Как только вернулся на тротуар, автомобили продолжили своё движение, как ни в чём не бывало. Никто так и не обратил на меня внимание. Я слился со всеми остальными пешеходами.
Это было просто невозможно. Мне нужно было об этом подумать, но я был слишком мал, чтобы всё анализировать и делать верные выводы. В тот день я просто убедился, что, похоже, мог помочь Митьке, создавая такую преграду перед собой.
Увы, но я ошибочно решил ничего не говорить родителям. Побродив ещё пару часов по городу, я тайком вернулся домой, избегая тех участков, где мог повстречаться с одноклассниками и мой прогул был бы раскрыт. Я снова стал хорошим ребёнком, но лишь снаружи. Я научился обманывать. Совершать идеальное преступление.
С того раза я частенько пользовался своим талантом, оставаясь незаметным для общества. Поначалу меня это ещё настораживало, но пугать перестало. Я начал испытывать удовольствие от своего странного состояния. Иногда ловил себя на дурных мыслях. Но я был ещё не готов к тёмной стороне себя. Лишь иногда по ночам мне снились кошмары. Я просыпался от собственного глубокого вздоха, но новый день приносил хорошие мысли, и я забывал эти сны.

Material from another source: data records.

-- ==== Sys2Proof/Machine/SelfTest.lean ====
section
/-! DEFINITION. SELF_TEST (R501, R502). -/

namespace Sys2Proof.Machine

/-- Class of a resource id (R288). -/
def resClass (x : W32) : Nat := field x 31 28
/-- Index of a resource id. -/
def resIndex (x : W32) : Nat := field x 27 0

/-- Whether test `t` of R501 covers a resource of this node; test 8, the flash, covers ids of no class of R288. -/
def testCovers (s : State) (t : Nat) (x : W32) : Bool :=
  let i := resIndex x
  let n := s.swarm.node
  match resClass x with
  | 0 => t < 2 && i / 128 == n
  | 1 => t < 2 && i / 32 == n
  | 2 => (t == 2 || t == 3) && i / 96 == n
  | 3 => t == 7 && i / 2 ^ 25 == n
  | 4 => i / 6 == n && (if i % 6 < 4 then t < 2 else i % 6 == 4 && (t == 2 || t == 3))
  | 5 => t == 5 && i / 64 == n
  | 6 => t == 6 && i / 6 == n && expectedPort s (i % 6) && bitOf s.swarm.members (peerNode s (i % 6))
  | 7 => t == 4 && i / 7 == n
  | _ => t == 8

/-- The ports that face members of the swarm (R501). -/
def memberPorts (s : State) : List Nat := (upFrom 0 6).filter (fun p => expectedPort s p && bitOf s.swarm.members (peerNode s p))

/-- The tests that run: those of the mask that are not cut short, SWARM_LINKS only with a member to face. -/
def testsRun (s : State) (mask cut : W32) : List Nat :=
  (upFrom 0 9).filter (fun t => bitOf mask t && !bitOf cut t && (t != 6 || !(memberPorts s).isEmpty))

/-- `n` bytes of memory from `a` lost: they hold free bytes. -/
def loseBytes (a n : Nat) (s : State) : State := memWrite s a ((upFrom a n).map (freeB s))

/-- What a test destroys or restarts (R501): cell stores; tile stores and block RAMs; frames, which it blanks; and the swarm-link
ports, which train again. -/
def testEffect (s : State) (t : Nat) : State :=
  if t < 2 then (upFrom 0 4).foldl (fun s d => (upFrom 0 32).foldl (fun s c => loseBytes (cellStore s d c) 0x180000 s) s) s
  else if t < 4 then (upFrom 0 96).foldl (fun s i => loseBytes (tileStore s i) 0x40000 s) s
  else if t = 4 then blankRegions (upFrom 0 7) s
  else if t = 6 then (memberPorts s).foldl (fun s p => 
    bringUp p (setSlink (linkDown p s) p { getSlink (linkDown p s) p with configuredOff := (getSlink s p).configuredOff })) s
  else s

/-- The record of a failing resource (R502). -/
def testRecord (s : State) (t : Nat) (x : W32) : FaultRecord :=
  let (kind, code) := if t = 1 ∨ t = 3 then ((5 : Byte), (0x5002 : W16)) else if t = 5 ∨ t = 6 then (7, 0x5008) else (1, 0x5001)
  { kind := kind, code := code, flags := 1, action := 6, source := keeperSrc s, resource := x, found := freeW s x.toNat }

/-- A resource retired at once (R502): a port leaves service, a die stays down. -/
def retireNow (x : W32) (s : State) : State :=
  let f := s.faults
  let s := { s with faults := { f with retired := if f.retired.contains x then f.retired else x :: f.retired } }
  match resClass x with
  | 4 => retireDie (resIndex x % 6) s
  | 6 => setSlink s (resIndex x % 6) { getSlink s (resIndex x % 6) with retired := true, state := .off, laneLock := 0, replay := [] }
  | _ => s

/-- A retired resource that passes (R502): returned to service, its window empty. -/
def restoreRes (x : W32) (s : State) : State :=
  let f := s.faults
  let s := { s with faults := { f with retired := f.retired.filter (· != x), windows := f.windows.filter (fun e => e.1 != x) } }
  match resClass x with
  | 4 => { s with faults := { s.faults with dies := Tbl.modify {} s.faults.dies (resIndex x % 6) (fun d => { d with state := .inService }) } }
  | 6 => bringUp (resIndex x % 6) (setSlink s (resIndex x % 6) { getSlink s (resIndex x % 6) with retired := false })
  | _ => s

/-- The tests run (R502): failing resources recorded and retired, passing ones returned, and the payload of CMD_DONE. -/
def runTests (mask cut : W32) (failing : List W32) (s : State) : State × Bytes :=
  let ts := testsRun s mask cut
  let bits := fun (l : List Nat) => toLE 4 ((l.map (2 ^ ·)).foldl (· + ·) 0)
  let first := fun (x : W32) => ts.find? (fun t => testCovers s t x)
  let bad := (failing.eraseDups.filter (fun x => (first x).isSome))
  let failed := ts.filter (fun t => bad.any (fun x => first x == some t))
  let newly := bad.filter (fun x => resClass x < 8 && !s.faults.retired.contains x)
  let back := s.faults.retired.filter (fun x => (first x).isSome && !bad.contains x)
  let s := ts.foldl testEffect s
  let s := bad.foldl (fun s x => record (testRecord s ((first x).getD 0) x) s) s
  let s := newly.foldl (fun s x => retireNow x s) s
  let s := back.foldl (fun s x => restoreRes x s) s
  (s, bits (ts.filter (fun t => !failed.contains t)) ++ bits failed
    ++ bits ((upFrom 0 9).filter (fun t => bitOf mask t && !ts.contains t)) ++ toLE 2 back.length ++ toLE 2 newly.length)

/-- SELF_TEST (R501, R502); `cut` are the tests cut short and `failing` the resources that a test finds failing. -/
def selfTest (cut : W32) (failing : List W32) (r : Req) (s : State) : Ans :=
  let mask := le32 r.p 0
  if field mask 31 9 ≠ 0 then reject s 0x1006
  else if s.obj.ctxs.any (fun e => e.2.live) ∨ s.power.pkg ≠ .ready ∨ s.power.supply ≠ .normal ∨ cmdPending s 0x0901
     ∨ ((bitOf mask 2 ∨ bitOf mask 4) ∧ (upFrom 0 7).any (fun k => (getRegion s k).state == .held || (getRegion s k).state == .running))
  then reject s 0x2001
  else acceptOr r (fun c s =>
    let (s, p) := runTests mask cut failing s
    finishCmd c 0 p s) s

def execSelfTest (m : Nat) (cut : W32) (failing : List W32) (s : State) : Host.Outcome State Fault Refusal :=
  inRange (decide (m < 32)) (takeUpCard 0x0901 (selfTest cut failing) m s)

end Sys2Proof.Machine
end

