/-- Fence ports and the fence unit: SET, ADD, overflow, poison and rejection. Rests on R78, R89, R90, R91. -/
def Obligations.FenceSignals : Prop :=
  (∀ (src : W32) (i size : Nat) (v : W64) (s : State), i < 65536 → ∀ (c : Instr) (add : Bool),
      (c = .fenceSetPort src i size v ∧ add = false) ∨ (c = .fenceAddPort src i size v ∧ add = true) →
      (size = 8 → exec c s = .next { s with
        keeper := { s.keeper with rsp := {} },
        obj := { s.obj with signals := s.obj.signals ++ [{ fence := i, add := add, value := v, origin := .port src }] }, free := s.free + 1 })
      ∧ (size ≠ 8 → exec c s = .next { s with keeper := { s.keeper with rsp := { status := 0x100A } }, free := s.free + 1 }))
  ∧ (∀ (s : State) (g : Signal) (l : List Signal), s.obj.signals = g :: l → signalDue s g = true → (getMot s g.fence).kind = 2 →
      let f := g.fence
      let w := fenceWord s f
      let kind := field (getMot s f).lock 3 2
      let y := if g.add then w.toNat + g.value.toNat else max w.toNat g.value.toNat
      (fromFamily s g = true → (∀ q d, g.origin ≠ .descriptor q d) → (∀ q, g.origin ≠ .completion q) → (∀ k tag, g.origin ≠ .region k tag) →
        (bitOf w 63 = true ∨ ((g.add = true → g.value ≠ 0) ∧ (kind = 0 ∨ kind = if g.add then 2 else 1))) →
        ∃ t, exec .fenceSignal s = .next t
          ∧ fenceWord t f = (if bitOf w 63 then w else if y < 2 ^ 63 then BitVec.ofNat 64 y else BitVec.ofNat 64 (2 ^ 63 + 0x1008 * 2 ^ 48 + w.toNat % 2 ^ 48))
          ∧ (∀ k, k ≠ f → fenceWord t k = fenceWord s k ∧ getMot t k = getMot s k) ∧ (getMot t f).base = (getMot s f).base
          ∧ t = { s with obj := { s.obj with signals := l, fences := t.obj.fences, mot := t.obj.mot }, free := s.free + 1 })
      ∧ (∀ src, g.origin = .port src → fromFamily s g = false → ∃ t, exec .fenceSignal s = .next t ∧ t.keeper.rsp.status = 0x4001
          ∧ t.keeper.violations = satAdd s.keeper.violations 1 ∧ t = { s with keeper := t.keeper, obj := { s.obj with signals := l }, free := s.free + 1 })
      ∧ (∀ src, g.origin = .port src → fromFamily s g = true → bitOf w 63 = false → ((g.add = true ∧ g.value = 0) ∨ kind = (if g.add then 1 else 2)) →
          ∃ t, exec .fenceSignal s = .next t ∧ t.keeper.rsp.status = 0x1006
          ∧ t.keeper.violations = satAdd s.keeper.violations 1 ∧ t = { s with keeper := t.keeper, obj := { s.obj with signals := l }, free := s.free + 1 })
      ∧ (∀ k tag, g.origin = .region k tag → fromFamily s g = true → bitOf w 63 = false → ((g.add = true ∧ g.value = 0) ∨ kind = (if g.add then 1 else 2)) →
          exec .fenceSignal s = .next { portAnswered k tag (fun p => { p with status := 0x1006, ready := true }) { s with obj := { s.obj with signals := l } } with
            free := s.free + 1 })
      ∧ (∀ k tag, g.origin = .region k tag → fromFamily s g = true → bitOf w 63 = false → (g.add = true → g.value ≠ 0) →
          (kind = 0 ∨ kind = if g.add then 2 else 1) → y < 2 ^ 63 →
          ∃ t, exec .fenceSignal s = .next t ∧ fenceWord t f = BitVec.ofNat 64 y
            ∧ getRegion t k = getRegion (portAnswered k tag (fun p => { p with ready := true }) s) k ∧ t.mem = s.mem ∧ t.keeper = s.keeper))
  ∧ (∀ (s : State), (∀ g ∈ s.obj.signals, signalDue s g = false) → exec .fenceSignal s = .next { s with free := s.free + 1 })

/-- ARM, DISARM, firing and the evaluation of a slot as its domain closes. Rests on R93, R94, R95, R96, R101. -/
def Obligations.MonitorSlots : Prop :=
  ∀ (k : Nat) (s : State), k < 4096 →
    let x := getSlot s k
    let heard := { s with keeper := { s.keeper with rsp := {} } }
    let w := watchedWord s x
    (∀ (src v : W32) (c : W16), x.ctx = some c → slotAllowed s src k = true → x.state ≠ .armed → bitOf v 18 = false → bitOf v 17 = true →
      let y := { x with vector := v.truncate 16, plain := bitOf v 16 }
      armCheck s c.toNat y = 0 → (watchedWord s y).toNat < y.target.toNat →
      ∃ t, exec (.monitorArm src k v) s = .next t ∧ getSlot t k = { y with state := .armed, seen := watchedWord s y }
        ∧ (∀ j, j ≠ k → getSlot t j = getSlot s j)
        ∧ (∀ i e, objectAt s y.watch.toNat 8 = some (i, e) → getMot t i = { e with refs := satAdd e.refs 1 } ∧ ∀ j, j ≠ i → getMot t j = getMot s j)
        ∧ t = { heard with obj := { s.obj with slots := t.obj.slots, mot := t.obj.mot }, free := s.free + 1 })
    ∧ (∀ (src v : W32), slotAllowed s src k = true → bitOf v 18 = true →
        (x.state ≠ .armed → exec (.monitorDisarm src k v) s
          = .next { setSlot heard k { x with vector := v.truncate 16, plain := bitOf v 16, state := .idle } with free := s.free + 1 })
        ∧ (x.state = .armed → ∃ t, exec (.monitorDisarm src k v) s = .next t ∧ getSlot t k = { x with state := .idle }
            ∧ (∀ i e, objectAt s x.watch.toNat 8 = some (i, e) → getMot t i = { e with refs := e.refs - 1 })
            ∧ t = { heard with obj := { s.obj with slots := t.obj.slots, mot := t.obj.mot }, free := s.free + 1 }))
    ∧ (∀ (src v : W32), slotAllowed s src k = false → ∀ i, (i = .monitorArm src k v ∨ i = .monitorDisarm src k v) → ∃ t, exec i s = .next t
        ∧ t.keeper.rsp.status = 0x4001 ∧ t = { s with keeper := t.keeper, free := s.free + 1 })
    ∧ (x.state = .armed → w.toNat < x.target.toNat → exec (.monitorFire k) s = .next { setSlot s k { x with seen := w } with free := s.free + 1 })
    ∧ (x.state ≠ .armed → exec (.monitorFire k) s = .next { s with free := s.free + 1 })
    ∧ (x.state = .armed → x.target.toNat ≤ w.toNat → ∀ c, x.ctx = some c →
        (x.notify = 0 ∨ accessCheck s (.unit c.toNat false 5) x.notify.toNat 8 true = 0) →
        ∃ t, exec (.monitorFire k) s = .next t ∧ getSlot t k = { x with state := .fired, seen := w }
          ∧ t.mem = (if x.notify = 0 then s else memWrite s x.notify.toNat (toLE 8 w.toNat)).mem
          ∧ (∀ a, irqTarget s c = some a → t.keeper = { s.keeper with irqs := s.keeper.irqs ++ (if x.vector = 0xFFFF then [] else [(a, x.vector.toNat)]) }))
    ∧ (watchesDomain s (domainOf s (addrDie x.watch.toNat) (addrLoc x.watch.toNat)) x = true →
        (getDom s (domainOf s (addrDie x.watch.toNat) (addrLoc x.watch.toNat))).state = .closing →
        domainBusy s (domainOf s (addrDie x.watch.toNat) (addrLoc x.watch.toNat)) = false →
        ∃ t, exec (.monitorClosingEvaluate k) s = .next t
          ∧ (x.target.toNat ≤ w.toNat → (x.notify = 0) → (getSlot t k).state = .fired)
          ∧ (w.toNat < x.target.toNat → (getSlot t k).state = .firedError))

/-- CLAIM, RELEASE, ARM, ABORT and the input window of a collective slot. Rests on R78, R222, R223, R225, R229. -/
def Obligations.CollectiveSlots : Prop :=
  ∀ (src v : W32) (die k : Nat) (s : State), die < 4 → k < 16 →
    let n := 16 * die + k
    let x := getColl s n
    let heard := { s with keeper := { s.keeper with rsp := {} } }
    let op := BitVec.ofNat 4 (field v 20 17)
    reachCheck s (.src src) (collAddr s n) 4 = 0 →
    (x.state = .free → bitOf v 10 = true → srcOwns s src (field v 9 0) = true →
      exec (.collClaim src die k v) s = .next { setColl heard n { x with owner := BitVec.ofNat 10 (field v 9 0), state := .claimed, op := op } with free := s.free + 1 })
    ∧ (x.state ≠ .free → x.state ≠ .armed → srcOwns s src x.owner.toNat = true → bitOf v 11 = true →
      exec (.collRelease src die k v) s = .next { setColl heard n
        { x with op := op, state := .free, input := [], written := [], joined := [], absorbed := [], value0 := [], arrived := none } with free := s.free + 1 })
    ∧ (x.state ≠ .free → x.state ≠ .armed → srcOwns s src x.owner.toNat = true → bitOf v 11 = false → bitOf v 12 = true →
      (∀ e ∈ s.cmp.heldJoins, e.1 ≠ n) → collArmCheck (setColl heard n { x with op := op }) n { x with op := op } = 0 →
      ∃ t, exec (.collArm src die k v) s = .next t
        ∧ getColl t n = { x with
            op := op, state := .armed, arms := x.arms + 1, armedAt := s.keeper.tick, code := 0, missed := 0, input := [], written := [], joined := [],
            absorbed := [], value0 := [], arrived := none }
        ∧ (∀ j, j ≠ n → getColl t j = getColl s j) ∧ t = { heard with cmp := { s.cmp with slots := t.cmp.slots }, free := s.free + 1 })
    ∧ (x.state = .armed → srcOwns s src x.owner.toNat = true → bitOf v 13 = true →
      ∃ t, exec (.collAbort src die k v) s = .next t ∧ (getColl t n).state = .failed ∧ (getColl t n).code = 0x5004
        ∧ (∀ f, liveFence s x.fence.toNat = some f → bitOf (fenceWord t f) 63 = true) ∧ t.mem = s.mem ∧ t.cmp.cells = s.cmp.cells)
    ∧ (x.state ≠ .free → srcOwns s src x.owner.toNat = false → ∀ i,
      (i = .collClaim src die k v ∨ i = .collRelease src die k v ∨ i = .collArm src die k v ∨ i = .collAbort src die k v) →
      ∃ t, exec i s = .next t ∧ t.keeper.rsp.status = 0x4001 ∧ t.keeper.violations = satAdd s.keeper.violations 1 ∧ t = { s with keeper := t.keeper, free := s.free + 1 })
    ∧ (∀ (off : Nat) (data : Bytes), off < 0x1000000 →
      let a := here s die (0x01100000000 + 0x1000000 * k) + off
      reachCheck s (.src src) a data.length = 0 → collInputCheck s (.src src) n a data.length true = 0 →
      (∀ p, off / 256 ≤ p → p < (off + data.length) / 256 → Tbl.get false x.written p = false) →
      ∃ t, exec (.collInputWrite src die k off data) s = .next t
        ∧ (∀ i, i < data.length → Tbl.get 0 (getColl t n).input (off + i) = byteAt data i)
        ∧ (∀ i, (i < off ∨ off + data.length ≤ i) → Tbl.get 0 (getColl t n).input i = Tbl.get 0 x.input i)
        ∧ (∀ p, Tbl.get false (getColl t n).written p = (Tbl.get false x.written p || decide (off / 256 ≤ p ∧ p < (off + data.length) / 256)))
        ∧ (∀ j, j ≠ n → getColl t j = getColl s j) ∧ t.mem = s.mem ∧ t.obj = s.obj ∧ (getColl t n).state = .armed)

/-- Joins, absorption and the result of an armed collective, and what another package reports of members not reached or failed, in the layout of
assumption log 46. Rests on R224, R225, R226, R227, R228, R229. -/
def Obligations.CollectiveProgress : Prop :=
  ∀ (die k : Nat) (s : State), die < 4 → k < 16 →
    let n := 16 * die + k
    let x := getColl s n
    let ms := collMembers x
    (∀ (j : CollJoin), j.sender < 16 → j.sender / 4 ≠ s.swarm.node → x.state = .armed → x.arms = j.arms →
      (j.collId = x.collId → j.op = x.op → j.count = x.count → j.param = x.param → j.mask = x.members → j.root = x.root →
        (collPartners s n x).contains j.sender = true → j.family = collFamily s x → x.joined.contains j.sender = false →
        exec (.collJoin die k j) s = .next { setColl s n { x with joined := x.joined ++ [j.sender] } with free := s.free + 1 })
      ∧ (j.collId ≠ x.collId ∨ j.op ≠ x.op ∨ j.count ≠ x.count ∨ j.param ≠ x.param ∨ j.mask ≠ x.members ∨ j.root ≠ x.root →
        ∃ t, exec (.collJoin die k j) s = .next t ∧ (getColl t n).state = .failed ∧ (getColl t n).code = 0x1006
          ∧ ∀ f, liveFence s x.fence.toNat = some f → bitOf (fenceWord t f) 63 = true))
    ∧ (∀ (data : Bytes) (c : Nat), x.state = .armed → x.op ≠ 9 → contributed x = true →
      (collChildren ms.length (collPos s n x))[x.absorbed.length]? = some c → x.joined.contains (ms.getD c 0) = true → ms.getD c 0 / 4 ≠ s.swarm.node →
      (∀ y, absorbValue x (slice data 0 (subtreeBytes x ms.length c)) = .inl y →
        exec (.collAbsorb die k data) s = .next { setColl s n { x with absorbed := x.absorbed ++ [ms.getD c 0], value0 := y } with free := s.free + 1 })
      ∧ (∀ y, absorbValue x (slice data 0 (subtreeBytes x ms.length c)) = .inr y →
        ∃ t, exec (.collAbsorb die k data) s = .next t ∧ (getColl t n).state = .failed ∧ (getColl t n).code = y))
    ∧ (∀ (data y : Bytes), resultFor s n data = some y → loneBad x y = 0 → collWay s n x = 0 →
      let r := x.result.toNat
      let store := decide (r ≠ 0 ∧ y.length ≠ 0)
      (store = true → accessCheck s (collReq n x) r y.length true = 0) → (pathStop s 2 (portOfFence x.fence.toNat false) 3 die).1 = 0 →
      ∃ t, exec (.collResult die k true data) s = .next t ∧ (getColl t n).state = .done ∧ (getColl t n).input = [] ∧ (getColl t n).owner = x.owner
        ∧ (getColl t n).result = x.result ∧ t.mem = (if store then writeMem r y s else s).mem
        ∧ t.obj.signals = s.obj.signals ++ (fenceIndex s x.fence.toNat).toList.map (fun f =>
            ({ fence := f, add := false, value := x.value.zeroExtend 64, origin := .unit, ctx := x.owner.zeroExtend 16 } : Signal)))
    ∧ (∀ data : Bytes, x.state = .armed → (∃ m ∈ ms, m / 4 ≠ s.swarm.node) →
      let code := le16 data 2 &&& 0x7FFF
      ∃ t, exec (.collResult die k false data) s = .next t ∧ (getColl t n).state = .failed ∧ (getColl t n).code = (if code = 0 then 0x5006 else code)
        ∧ (getColl t n).missed = (if code ≠ 0 then 0 else if le16 data 0 = 0 then BitVec.ofNat 16 (collBit s n) else le16 data 0)
        ∧ t.mem = s.mem ∧ t.cmp.cells = s.cmp.cells)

Прошло время. Я заканчивал седьмой класс, когда к нам пришла новенькая. Та была откуда-то из Питера (Ленинграда, конечно, тогда она была ещё из Ленинграда). И в тот момент я окончательно вступил на дорогу в ад.
Конечно, ни один парень в этом возрасте, не признается, что влюбился с первого взгляда. Но химия и гормоны сделали своё дело. Я не мог отвести взгляда от неё. А та, как это часто бывает, меня совсем не замечала. Утешало лишь только одно, незаметными для неё оставались и все остальные парни.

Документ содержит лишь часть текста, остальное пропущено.